In January 2001, George W. Bush took over leadership of a nation that was on its most solid financial footing in decades, thanks to years of strong economic growth and a booming stock market. That very month, the Congressional Budget Office projected that the federal government could expect US$5.6 trillion in surpluses over the coming 10 years. The key political issue of the day was how to spend the windfall. Bush's team was determined to return the money to the voters in the form of massive and widespread tax relief. What the world didn't know was that this surplus cash was largely illusory, the result of faulty bookkeeping.
The CBO's rosy outlook was based on a few deeply flawed assumptions, in particular that most government spending would not exceed the pace of inflation over the following decade, even though the rest of the economy and tax revenues were projected to grow much faster. Laurence Kotlikoff, a professor of economics at Boston University and a prominent critic of U.S. budgetary planning, released a paper that year drawing attention to what he called the CBO's "fiscal fantasy." But his was a single, lonely voice, and few on Capitol Hill were listening. The tax-cut agenda had taken hold, and there would be no stopping it.

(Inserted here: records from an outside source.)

/-! ### The commands -/

/-- CAL_CMD_REQUEST (R123). -/
def execCalCmdRequest (h : Fin 4) (s : State) := ok (whenReg (R.calCmd h).off fun s => s.calRequest h 3 none) s
/-- CAL_CMD_ABORT (R135). -/
def execCalCmdAbort (h : Fin 4) (s : State) := ok (whenReg (R.calCmd h).off fun s => (s.calAbort h).1) s
/-- CAL_CMD_LOAD_OPEN (R119). -/
def execCalCmdLoadOpen (h : Fin 4) (b : Fin 2) (s : State) := ok (whenReg (R.calCmd h).off fun s => s.loadOpen h b) s
/-- CAL_CMD_LOAD_CLOSE (R119). -/
def execCalCmdLoadClose (h : Fin 4) (b : Fin 2) (s : State) := ok (whenReg (R.calCmd h).off fun s => s.loadClose h b) s
/-- CAL_CMD_ACTIVATE (R121). -/
def execCalCmdActivate (h : Fin 4) (b : Fin 2) (gen : BitVec 16) (s : State) :=
  ok (whenReg (R.calCmd h).off fun s => s.requestActivation h b gen.toNat none) s
/-- LUT_REFILL_DONE (R121). -/
def execLutRefillDone (h : Fin 4) (s : State) := ok (whenAlive (lutRefillDone h)) s
/-- ACTIVATION_COMMIT (R122). -/
def execActivationCommit (h : Fin 4) (s : State) := ok (whenAlive (activationCommit h)) s
/-- CAL_INTERVAL_TRIGGER (R123). -/
def execCalIntervalTrigger (h : Fin 4) (s : State) := ok (whenAlive (calIntervalTrigger h)) s
/-- CAL_REQUEST_COMMIT (R124). -/
def execCalRequestCommit (h : Fin 4) (s : State) := ok (whenAlive (calRequestCommit h)) s
/-- CAL_CLOSING_START (R125). -/
def execCalClosingStart (h : Fin 4) (s : State) := ok (whenAlive (calClosingStart h)) s
/-- CAL_CLOSING_END (R125). -/
def execCalClosingEnd (h : Fin 4) (s : State) := ok (whenAlive (calClosingEnd h)) s
/-- CAL_POSITION_TIMEOUT (R125). -/
def execCalPositionTimeout (h : Fin 4) (s : State) := ok (whenAlive (calPositionTimeout h)) s
/-- CAL_SETTLE_DONE (R125). -/
def execCalSettleDone (h : Fin 4) (s : State) := ok (whenAlive (calSettleDone h)) s
/-- CAL_BUILD_FRAME_START (R134). -/
def execCalBuildFrameStart (h : Fin 4) (s : State) := ok (whenAlive (calBuildFrameStart h)) s
/-- CAL_VERDICT (R131). -/
def execCalVerdict (h : Fin 4) (s : State) := ok (whenAlive (calVerdict h)) s
/-- CAL_OPENING_END (R125). -/
def execCalOpeningEnd (h : Fin 4) (s : State) := ok (whenAlive (calOpeningEnd h)) s
/-- CAL_OPEN_SETTLE_DONE (R125). -/
def execCalOpenSettleDone (h : Fin 4) (s : State) := ok (whenAlive (calOpenSettleDone h)) s
/-- CAL_LIVE_FRAME (R126). -/
def execCalLiveFrame (h : Fin 4) (s : State) := ok (whenAlive (calLiveFrame h)) s
/-- ABANDON_HOLD_EXPIRED (R135). -/
def execAbandonHoldExpired (h : Fin 4) (s : State) := ok (whenAlive (abandonHoldExpired h)) s

end Sys2Proof.Machine
end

The CBO and other agencies have since gone back and found that a more realistic surplus projection would have been US$2.2 trillion -- over 60 per cent less than initially thought. And that cushion quickly disappeared as Bush whittled or eliminated one tax provision after another, from the marriage tax and personal income tax rates to capital gains, gifts and dividends. The Center for Budget and Policy Priorities, a Washington think tank, estimates that between 2001 and 2004, federal tax revenue dropped by some US$600 billion. Most of the tax cuts introduced so far are temporary, but the Republicans have made it clear they intend to make the reductions permanent before the end of the current term.

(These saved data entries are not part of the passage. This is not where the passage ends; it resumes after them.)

/-- `ENG_SCHED_LOAD`: the highest engine's share, 0.01 % units to the nearest (R176). -/
def State.schedLoad (s : State) (ts : List Task) : Nat :=
  let top := ((s.assign ts).loads.map (·.2)).foldl max 0
  if s.engBudget = 0 then 0 else min (2 ^ 14 - 1) (rhalfUp (top * 10000) s.engBudget).toNat

/-! ### Declaration (R173) -/

/-- The tasks of a list of descriptors. -/
def tasksOf (ds : List (List Nat)) : List Task := ds.zipIdx.map fun (ws, i) => { idx := i, ws }

/-- The first cause of R173 for a table. A descriptor with EN = 0 declares no task. -/
def State.declareCause (s : State) (ts : List Task) : Option Nat :=
  let es := ts.filter (·.en)
  if !(ts.all fun t => t.zeros && t.fieldsOk) then some 1
  else if !(es.all fun t => (List.range 8).any fun m => nbits t.mask m 1 == 1 && s.progNext m == some t.prog) then some 2
  else if es.any fun t => (t.fmt < 5 && !s.fmtOn t.head t.fmt) || (t.recs && (s.pipe t.head).active.isNone) then some 3
  else if es.any fun t => !inDram t.outBase (t.outSlot * t.nslot) || (!t.recs && !inDram t.auxBase t.auxLen) then some 4
  else if !s.schedOk es then some 5
  else none

/-- The words of a table in memory, read descriptor by descriptor as the host's inbound traffic reads (R173), and whether the
host answered for all that lies in its memory (R289); outside device DRAM a read is refused and gives zeros (R218).
(DESIGN CHOICE, log entry 26) -/
def State.readTable (s : State) (base : Nat) : Nat → List (List Nat) × Bool × State
  | 0 => ([], true, s)
  | n + 1 =>
    let (ds, ok, s) := s.readTable base n
    let a := base + 64 * n
    let (bs, good, s) := if isHost a then (((s.hostRead a 64).1.getD []), (s.hostRead a 64).1.isSome, s)
      else ((s.dramRead 7 a 64).1, true, (s.dramRead 7 a 64).2.2)
    (ds ++ [(List.range 16).map fun k => leNat ((bs.drop (4 * k)).take 4)], ok && good, s)

/-- The descriptors Wisoa firmware declares for a head: the tasks in force with the chosen Wisoa tasks of the head in the
lowest free places; what its own measurements set is free within the ranges of R172 (R189). (DESIGN CHOICE, log entry 26) -/
def wisoaWords (h k : Nat) : List Nat :=
  let free (lo n i : Nat) : Nat := lo + Config.wisoaWord k i % n
  let fmt := match k with
    | 1 | 3 => 3
    | 5 => 4
    | 7 => 5
    | _ => 2
  (List.range 16).map fun i =>
    match i with
    | 0 => 1 + h * 2 + fmt * 8 + (if k = 1 || k = 5 then 2 ^ 12 else 0) + Config.wisoaWord k 0 % 16 * 256
        + Config.wisoaWord k 16 % 256 * 65536 + Config.wisoaWord k 17 % 8 * 2 ^ 24
    | 1 => free 8 1337 1 + free 1 1088 18 * 65536
    | 2 => free 1 (2 ^ 32 - 1) 2
    | 3 => k + free 0 256 3 * 65536
    | 7 => free 1 16 7
    | 13 => free 0 (2 ^ 20) 13
    | 14 | 15 => 0
    | _ => free 0 (2 ^ 32) i

/-- A descriptor that declares no task, every field in its range. -/
def noTask : List Nat := [0, 8 + 65536, 1, 0, 0, 0, 0, 1, 0, 0, 0, 0, 0, 0, 0, 0]

/-- The task indices a TASK_WISOA for a head uses: the lowest free ones. -/
def State.wisoaIdx (s : State) (n : Nat) : List Nat :=
  ((List.range 64).filter fun i => !(s.arr.tasks.any fun t => t.idx == i && t.en)).take n

/-- The Wisoa tasks a mask chooses. -/
def wisoaKinds (mask : Nat) : List Nat := (List.range 7).filterMap fun i => if nbits mask i 1 = 1 then some (i + 1) else none

/-- The table a request declares: a table in memory, or Wisoa's (marked by `p2`). -/
def State.declTable (s : State) (q : Req) : List (List Nat) × Bool × State :=
  if q.p2 = 0 then s.readTable q.p1 q.p0
  else
    let ks := wisoaKinds q.p1
    let add := (s.wisoaIdx ks.length).zip ks
    let top := max (s.arr.tasks.map (·.idx + 1) |>.foldl max 0) ((add.map (·.1 + 1)).foldl max 0)
    ((List.range top).map fun i =>
      match add.find? (·.1 == i) with
      | some p => wisoaWords q.p0 p.2
      | none => ((s.task i).map (·.ws)).getD noTask, !(isHost (q.p2 - 1) && !s.host.linkUp), s)

/-- R173: at the commit point the declared table is read and checked; it takes effect at the edge, or is refused. One in host
memory that cannot be read ends its command with status 0x07 (R274). -/
def taskDeclareCommit (s : State) : State :=
  match s.reqs.find? (fun q => q.committed && q.kind == .taskDeclare) with
  | none => s
  | some q =>
    let (ds, ok, s) := s.declTable q
    if !ok then (s.dropReq q).finishO q.cmd 7 0 0 0
    else match s.declareCause (tasksOf ds) with
    | some c => ((s.dropReq q).refuse 0x12800C c).finishO q.cmd 1 c 0 0
    | none =>
      let mask := if q.p2 = 0 then none else some ((s.wisoaIdx (wisoaKinds q.p1).length).map (2 ^ ·)).sum
      (s.dropReq q).modArr fun a => { a with next := some (ds, q.cmd, mask) }

/-! ### Results (R177, R13) -/

/-- The newest frame of a head whose outputs are in DRAM. -/
def State.lastLanded (s : State) (h : Nat) : Option Frame := (s.head h).frames.filter (·.landed) |>.getLast?

/-- The frame of a head that landed in the previous tick, seen at the edge (R174): the later one where two did, as a truncated
frame and the one before it may. (DESIGN CHOICE, log entry 79) -/
def State.landedPrev (s : State) (h prev : Nat) : Option Frame :=
  (s.head h).frames.filter (fun f => f.landed && f.landTick == prev) |>.getLast?

def State.frameOf (s : State) (h no : Nat) : Frame := ((s.head h).frames.find? (·.no == no)).getD {}

/-- Offer the result of a task's run: its own, or the previous one when it is stale (R177), or when it skips a held frame:
then the previous result stands, marked held (R174). -/
def State.offerResult (s : State) (t : Task) : State :=
  let fresh := !t.stale && t.resNo == some t.no
  match (if fresh then some t.no else t.resNo) with
  | none => s
  | some no =>
    let f := s.frameOf t.head t.no
    let f := { f with no := t.no, held := f.held || (!fresh && t.resHeld), repaired := if fresh then t.repaired else t.resRepaired }
    let slot := no % t.nslot
    s.offer t.head 7 t.idx f slot (t.outBase + slot * t.outSlot) t.outSlot no (if t.stale then 1 else 0)

/-- The task's result is stale for the tick (R31, R180). -/
def State.staleTask (s : State) (i : Nat) : State :=
  match s.task i with
  | none => s
  | some t => if t.stale then s else (s.modTask i fun t => { t with stale := true }).bump R.engStale

/-- R33: the barrier releases after the last engine arrives, or closes without the late ones after the commit point; the
results of the tick are then offered. -/
def engineBarrierRelease (s : State) : State :=
  let idle := s.arr.restarts.isEmpty &&
    (List.range 192).all fun e => (s.eng e).cur.isNone && (s.eng e).queue.isEmpty
  if !s.arr.released && (idle || s.arr.stopped) then
    let s := s.arr.tasks.foldl (fun s t => if (t.runs || t.skip) && !t.offered then s.offerResult t else s) s
    s.modArr fun a =>
      { a with released := true, tasks := a.tasks.map fun t => if t.runs || t.skip then { t with offered := true } else t }
  else s

/-- R177: at the commit point every engine still running is stopped; its tiles are stale and overrun (R31). A task late on
several mires is one overrun, of the first of them. (DESIGN CHOICE, log entry 70) -/
def State.engStop (s : State) : State :=
  let late := (List.range 192).filter fun e => (s.eng e).cur.isSome || !(s.eng e).queue.isEmpty
  let tiles := late.flatMap fun e => ((s.eng e).cur.toList ++ (s.eng e).queue).map fun t => (t.task, mireOf e)
  let tiles := tiles ++ s.arr.restarts.flatMap fun r => (r.tile.toList ++ r.rest).map fun t => (t.task, mireOf r.eng)
  let ids := s.arr.tasks.filter fun t => tiles.any (·.1 == t.idx)
  let s := ids.foldl (fun s t =>
    let m := ((tiles.find? (·.1 == t.idx)).map (·.2)).getD 0
    ((s.staleTask t.idx).bump R.tickOverrun).raise 0x0104 m (1 + t.idx * 256) (s.fld R.tickCount)) s
  let s := late.foldl (fun s e => s.modEng e fun x =>
    { x with cur := none, queue := [], xfers := [], fault := none, busy := x.busy + (if x.cur.isSome then x.cyc else 0) }) s
  s.modArr fun a => { a with stopped := true, restarts := [] }

/-! ### Capacity (R178, R181, R182) -/

/-- Is an engine a spare, parked or not? -/
def State.isSpare (s : State) (e : Nat) : Bool := s.engRole e == 1 || (s.engRole e == 3 && s.arr.parkedL.contains (e, 1))

/-- Has a spare been taken for a faulted engine's tiles: it waits for them, runs them, or has run them in this tick (R181)? -/
def State.taken (s : State) (e : Nat) : Bool :=
  let x := s.eng e
  s.arr.restarts.any (·.spare == e) || x.cur.isSome || !x.queue.isEmpty || x.ran != 0 || x.busy != 0

/-- Give an engine a role for its unparked time. -/
def State.giveRole (s : State) (e v : Nat) : State :=
  if s.engRole e = 3 && v != 2 then
    s.modArr fun a => { a with parkedL := a.parkedL.map fun p => if p.1 = e then (e, v) else p }
  else s.setEngRole e v

/-- Show a mire's free spares and retired engines; warn when the free spares fall below `SPARES` (R181). -/
def State.showSpares (s : State) (m : Nat) : State :=
  let free := ((List.range 24).filter fun j => s.isSpare (24 * m + j) && !s.taken (24 * m + j)).length
  let ret := ((List.range 24).filter fun j => s.engRole (24 * m + j) == 2).length
  let old := s.fld (R.engMireStatFreeSpares m)
  let s := (s.setFld (R.engMireStatFreeSpares m) free).setFld (R.engMireStatRetired m) ret
  if free < old && free < s.fld (R.engMireCtlSpares m) then (s.raise 0x0704 m free).faultBit 4 else s

/-- The engines the governor lets run at once, A of R178, from the cap in mW. -/
def State.govA (s : State) : Nat := (s.fld R.thermCap - 350) * 8000 / (234 * s.engFreq)

/-- R178: each bundle the governor recomputes A and parks or resumes engines. Each cut of A that leaves fewer engines than the
schedule assigned raises one event. -/
def governorBundle (s : State) : State :=
  let a := s.govA
  let running := (List.range 192).filter fun e => s.engRole e != 3 && s.engRole e != 2 && (s.eng e).cur.isSome
  let s :=
    if a < running.length then
      let out := (running.drop a).reverse
      out.foldl (fun s e => (s.setEngRole e 3).modArr fun r => { r with parkedL := (e, s.engRole e) :: r.parkedL }) s
    else
      let back := s.arr.parkedL.take (a - running.length)
      back.foldl (fun s p => (s.setEngRole p.1 p.2).modArr fun r => { r with parkedL := r.parkedL.erase p }) s
  let s := s.setFld R.engParked s.arr.parkedL.length
  if a < s.arr.assigned && a < s.arr.deficitA then
    (s.raise 0x0706 0 a s.arr.assigned).modArr fun r => { r with deficitA := a }
  else s.modArr fun r => { r with deficitA := max r.deficitA a }

/-- Free spares for a program, those of a mire first (R181). -/
def State.sparesFor (s : State) (m prog : Nat) : List Nat :=
  let free (e : Nat) : Bool := s.engRole e == 1 && !s.taken e && s.mireOn (mireOf e)
  let own := (List.range 24).map (24 * m + ·) |>.filter free
  if own.isEmpty then (List.range 192).filter fun e => free e && s.progNext (mireOf e) == some prog else own

/-- A spare for a task's tiles: which of several is not said (R181). (DESIGN CHOICE, log entry 17) -/
def State.pickSpare (s : State) (m prog : Nat) : Option Nat :=
  let l := s.sparesFor m prog
  l[Config.runChoice s.freeCtr % l.length]?

/-- A hardware fault retires the engine; its tiles go to a spare, or are stale (R181, R182, R188). -/
def State.retireEng (s : State) (e cause : Nat) : State :=
  let x := s.eng e
  let m := mireOf e
  let prior := s.arr.restarts.find? (·.spare == e)
  let tile : Option Tile := match prior with
    | some r => r.tile
    | none => x.cur
  let rest : List Tile := match prior with
    | some r => r.rest
    | none => x.queue
  let task : Option Task := match tile, rest with
    | some t, _ => s.task t.task
    | none, t :: _ => s.task t.task
    | none, [] => none
  let s := s.setEngRole e 2
  let s := s.modEng e fun x => { x with cur := none, fault := none, xfers := [], queue := [] }
  let s := s.modArr fun a => { a with restarts := a.restarts.filter (·.spare != e),
                                      parkedL := a.parkedL.filter (·.1 != e) }
  -- its request at the mire's port is dropped, one that has the grant runs to its end without effect (R235)
  let off (b : Burst) : Burst := if b.eng.any (·.1 == e) then { b with off := true } else b
  let s : State := { s with msys := { s.msys with run0 := s.msys.run0.map off, run1 := s.msys.run1.map off } }
  let s := (s.bump (R.engMireFaults m)).setFld (R.engEngCause m (e % 24)) cause
  let spare : Option Nat := task.bind fun (t : Task) => s.pickSpare m t.prog
  -- without a spare the schedule check runs from the next tick (R182)
  let s := if spare.isSome || (x.cur.isNone && x.queue.isEmpty && prior.isNone && !(s.sparesFor m 0).isEmpty) then s
    else s.modArr fun a => { a with recheck := true }
  let s := s.fresh
  let s := s.raise 0x0703 e cause (spare.getD 0xFF)
  let s := match spare with
    | some sp =>
      let again := tile.filter fun (t : Tile) => t.retry == 0 && !(task.any fun (k : Task) => k.nonidem) && !s.arr.stopped
      let s := match tile with
        | some t => if again.isSome then s else s.staleTask t.task
        | none => s
      let r : Restart := { eng := e, spare := sp, tile := again, rest, t := s.now }
      ((s.modArr fun a => { a with restarts := a.restarts ++ [r] }).faultFound 2 e).showSpares (mireOf sp)
    | none => (tile.toList ++ rest).foldl (fun (s : State) (t : Tile) => s.staleTask t.task) s
  s.showSpares m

In the midst of this tax-relief bonanza, and nine months into the new President's first mandate, came Sept. 11. The horror of the terrorist attacks profoundly changed the American public's attitude toward security and defence almost overnight. Within months, the U.S. military was on the ground in Afghanistan attacking terrorist camps and overthrowing the Taliban regime. From there, the troops moved on to Iraq. Between 2001 and 2004, the annual budget for the Pentagon and domestic security rose by US$87.1 billion, an increase of 27.5 per cent in four years. In the process, a budget that had a surplus of US$128 billion in 2001 crumbled into a deficit of US$412 billion last year -- the biggest annual shortfall in United States history.

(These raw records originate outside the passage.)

/-! ### The commands -/

/-- PEAT_CMD_STORE (R339). -/
def execPeatCmdStore (s : State) := ok (whenUp peatCmdStore) s
/-- PEAT_CMD_SET_PASSWORD (R345). -/
def execPeatCmdSetPassword (p : Fin 4) (write : Bool) (s : State) := ok (whenUp (peatCmdSetPassword p (if write then 1 else 0))) s
/-- PEAT_CMD_CLEAR_LOG (R348). -/
def execPeatCmdClearLog (s : State) := ok (whenUp peatCmdClearLog) s
/-- PEAT_CMD_UNLOCK (R345). -/
def execPeatCmdUnlock (p : Fin 4) (write : Bool) (s : State) := ok (whenUp (peatCmdUnlock p (if write then 1 else 0))) s
/-- PEAT_CMD_LOCK (R345). -/
def execPeatCmdLock (p : Fin 4) (write : Bool) (s : State) := ok (whenUp (peatCmdLock p (if write then 1 else 0))) s
/-- STORE_COMPLETE (R340). -/
def execStoreComplete (t : Nat) (s : State) := ok (storeComplete t) s
/-- AUTOSTORE_TIMER (R339). -/
def execAutostoreTimer (s : State) := ok (whenPowered autostoreTimer) s
/-- PFAIL_N_FALL (R343). -/
def execPfailNFall (t : Nat) (s : State) := ok (whenBalls (pfailFall t)) s
/-- PFAIL_UNLOCK (R343). -/
def execPfailUnlock (t : Nat × Bool) (s : State) := ok (whenBalls (pfailUnlock t)) s
/-- PFAIL_HELD (R343). -/
def execPfailHeld (s : State) := ok (whenPowered pfailHeld) s
/-- PEAT_DATA_ACCESS (R352). -/
def execPeatDataAccess (wr : Bool) (v : BitVec 32) (s : State) := ok (whenUp (peatDataAccess wr v)) s
/-- PEAT_LOCKOUT_END (R344). -/
def execPeatLockoutEnd (p : Fin 4) (s : State) := ok (whenPowered (peatLockoutEnd p)) s
/-- LIFE_SECOND (R347). -/
def execLifeSecond (s : State) := ok (whenPowered lifeSecond) s
/-- VHOLD_MEASUREMENT (R352). -/
def execVholdMeasurement (mv : Nat) (s : State) := ok (whenPowered (vholdMeasurement mv)) s

end Sys2Proof.Machine
end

But that's just one symptom of a much deeper fiscal problem. The U.S. is heading for a massive demographic shift as baby boomers start retiring in three years. As they do, the costs of providing social programs and health care are going to soar. "It's not the deficits of today that are the big problem," says Josh Bivens, an economist with the non-partisan Economic Policy Institute in D.C. "It's that, if you make the Bush tax cuts permanent, you're going to have deficits as far as the eye can see."